Architecture Guidelines¤
The Datarax architecture is built on three hierarchical tiers:
- Tier 1: DataraxModule (Base Foundation)
- Tier 2A: OperatorModule (Parametric & Learnable)
- Tier 2B: StructuralModule (Non-Parametric & Structural)
This conceptual separation ensures that components are highly composable, type-safe, and easy to reason about.
graph TD
A[DataraxModule] --> B[OperatorModule]
A[DataraxModule] --> C[StructuralModule]
B --> D[Operators]
C --> E[Data Sources]
C --> F[Batchers]
C --> G[Samplers]
C --> H[Sharders]
Tier 1: DataraxModule (The Foundation)¤
DataraxModule is the base class for ALL components in the library.

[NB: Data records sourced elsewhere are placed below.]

/-- A register operand: its class, first register and count; `wide` for an even name, `quad` for a multiple of 4;
whether it is read and written. -/
structure Opd where
  cls : RegCls
  n : Nat
  cnt : Nat := 1
  wide : Bool := false
  quad : Bool := false
  rd : Bool := true
  wr : Bool := false
  /-- The threads it counts for, where it is not every issued one. -/
  only : Option (List Nat) := none
  /-- Only its names are checked: the instruction reads and writes some of them alone, which other operands list. -/
  bound : Bool := false
  deriving DecidableEq, Repr

/-- A vector register that is read. -/
def Opd.src (n : BitVec 7) (wide : Bool := false) : Opd := { cls := .vec, n := n.toNat, cnt := if wide then 2 else 1, wide := wide }

/-- A vector register that is written. -/
def Opd.dst (n : BitVec 7) (wide : Bool := false) : Opd :=
  { cls := .vec, n := n.toNat, cnt := if wide then 2 else 1, wide := wide, rd := false, wr := true }

/-- A vector register that is read and written. -/
def Opd.both (n : BitVec 7) (wide : Bool := false) : Opd :=
  { cls := .vec, n := n.toNat, cnt := if wide then 2 else 1, wide := wide, wr := true }

/-- A uniform register that is read. -/
def Opd.usrc (n : Nat) (wide : Bool := false) (cnt : Nat := 1) : Opd :=
  { cls := .uni, n := n, cnt := if wide then 2 else cnt, wide := wide }

/-- A uniform register that is written. -/
def Opd.udst (n : Nat) (wide : Bool := false) : Opd :=
  { cls := .uni, n := n, cnt := if wide then 2 else 1, wide := wide, rd := false, wr := true }

/-- A predicate that is read. -/
def Opd.psrc (n : Nat) : Opd := { cls := .pred, n := n }

/-- A predicate that is written. -/
def Opd.pdst (n : Nat) : Opd := { cls := .pred, n := n, rd := false, wr := true }

/-- An address register that is read. -/
def Opd.g (n : BitVec 5) : Opd := { cls := .addr, n := n.toNat }

/-- A block of vector registers. -/
def Opd.block (n : BitVec 7) (cnt : Nat) (wide : Bool := false) (wr : Bool := false) : Opd :=
  { cls := .vec, n := n.toNat, cnt := cnt, wide := wide, rd := !wr, wr := wr }

/-- INFO [10:8] of an operand (R373). -/
def Opd.clsCode (o : Opd) : Nat :=
  match o.cls with
  | .vec => if 122 ≤ o.n then 7 else 0
  | .uni => 1
  | .pred => 2
  | .addr | .point | .fields => 3
  | .rsv => 4
  | .tile => 5
  | .acc => 6

/-- INFO of a register fault (R373). -/
def Opd.info (o : Opd) : Nat := o.n % 128 + 256 * o.clsCode

/-- Whether an operand lies outside its class or the thread's allocation (R44, R45, R49, R112, R373). -/
def State.outOfRange (s : State) (k : Nat) (o : Opd) : Bool :=
  let last := o.n + o.cnt - 1
  match o.cls with
  | .vec =>
    (o.wide && o.n % 2 == 1) || (o.quad && o.n % 4 != 0) || (o.quad && decide (122 ≤ o.n))
      || (decide (o.n < 122) && decide (122 ≤ last)) || decide (127 < last)
      || (decide (last < 122) && decide ((s.thr k).alloc ≤ (s.thr k).winb + last))
  | .uni => (o.wide && o.n % 2 == 1) || decide (64 ≤ last)
  | .tile => decide ((s.grp (s.thr k).grp).tiles ≤ o.n)
  | .acc => decide ((s.grp (s.thr k).grp).accC ≤ o.n)
  | _ => false

/-- The registers an operand covers, for one thread. -/
def State.regsOf (s : State) (k : Nat) (o : Opd) : List RegId :=
  (if o.bound then [] else upto o.n o.cnt).flatMap fun n =>
    match o.cls with
    | .vec => if n < 122 then [.vreg k ((s.thr k).winb + n)] else [.temp k (n - 122)]
    | .uni => [.ureg (s.thr k).grp n]
    | .pred => if n = 15 then [] else [.pred k n]
    | .addr => [.ptr k n, .gfield (s.thr k).grp n]
    | .point => [.ptr k n]
    | .fields => [.gfield (s.thr k).grp n]
    | .rsv => [.rsv k n]
    | .tile => [.tile (s.thr k).grp n]
    | .acc => []

/-- Whether an operand reads a temporary that the run has not written (R46). -/
def State.tempUndef (s : State) (k : Nat) (o : Opd) : Bool :=
  o.rd && o.cls == .vec && (upto o.n o.cnt).any fun n =>
    decide (122 ≤ n) && !((s.thr k).tmMask.getLsbD (n - 122))

/-- Whether an operand breaks obligation 1 of R60 while STALLCHK is set (R61). -/
def State.breaksStall (s : State) (k : Nat) (o : Opd) : Bool :=
  o.rd && (s.thr k).chk.getLsbD 0 && (s.regsOf k o).any fun id =>
    s.run.fixed.any fun f => decide (s.clk < f.due) && f.write.id == id

/-- Whether an operand breaks obligation 2 or 3 of R60 while AWAITCHK is set (R61): its write was issued in this run, or is
pending. Obligation 2 does not apply between the instructions on an accumulator tile (R199). -/
def State.breaksAwait (s : State) (k : Nat) (o : Opd) : Bool :=
  (s.thr k).chk.getLsbD 1 && (s.regsOf k o).any fun id => s.run.late.contains id || (s.pendingTo id).isSome

/-- Whether an operand reads a poisoned register (R388). -/
def State.poisoned (s : State) (k : Nat) (o : Opd) : Bool :=
  o.rd && !s.poisonReg.isEmpty && (s.regsOf k o).any fun id =>
    match id with
    | .vreg t p => s.poisonReg.contains (.vreg, t, p)
    | .temp t n => s.poisonReg.contains (.temp, t, n)
    | .ureg g n => s.poisonReg.contains (.ureg, g, n)
    | .pred t n => s.poisonReg.contains (.pred, t, n)
    | .ptr t n => s.poisonReg.contains (.ptr, t, n)
    | .gfield g n => s.poisonReg.contains (.gfield, g, n)
    | .rsv t n => s.poisonReg.contains (.rsv, t, n)
    | .tile _ _ => false

/-- The first operand, in order, that any thread of the issue set fails on. -/
def State.firstBad (s : State) (bad : Nat → Opd → Bool) (ops : List Opd) : Option Opd :=
  firstThat (fun o => s.issue.any fun k => (match o.only with | none => true | some l => l.contains k) && bad k o) ops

It inherits from flax.nnx.Module, providing the fundamental capabilities required for robust state management in JAX.
Key Capabilities¤
- State Management: Automatically tracks state (parameters, RNG keys, metrics) using Flax NNX.
- Checkpointing: Integration with Orbax for saving and restoring full pipeline state.
- Statistics: Built-in support for computing and tracking batch statistics.
- Caching: Mechanisms to cache processed results for efficiency.
- Iteration Tracking: Keeps track of the number of iterations/calls.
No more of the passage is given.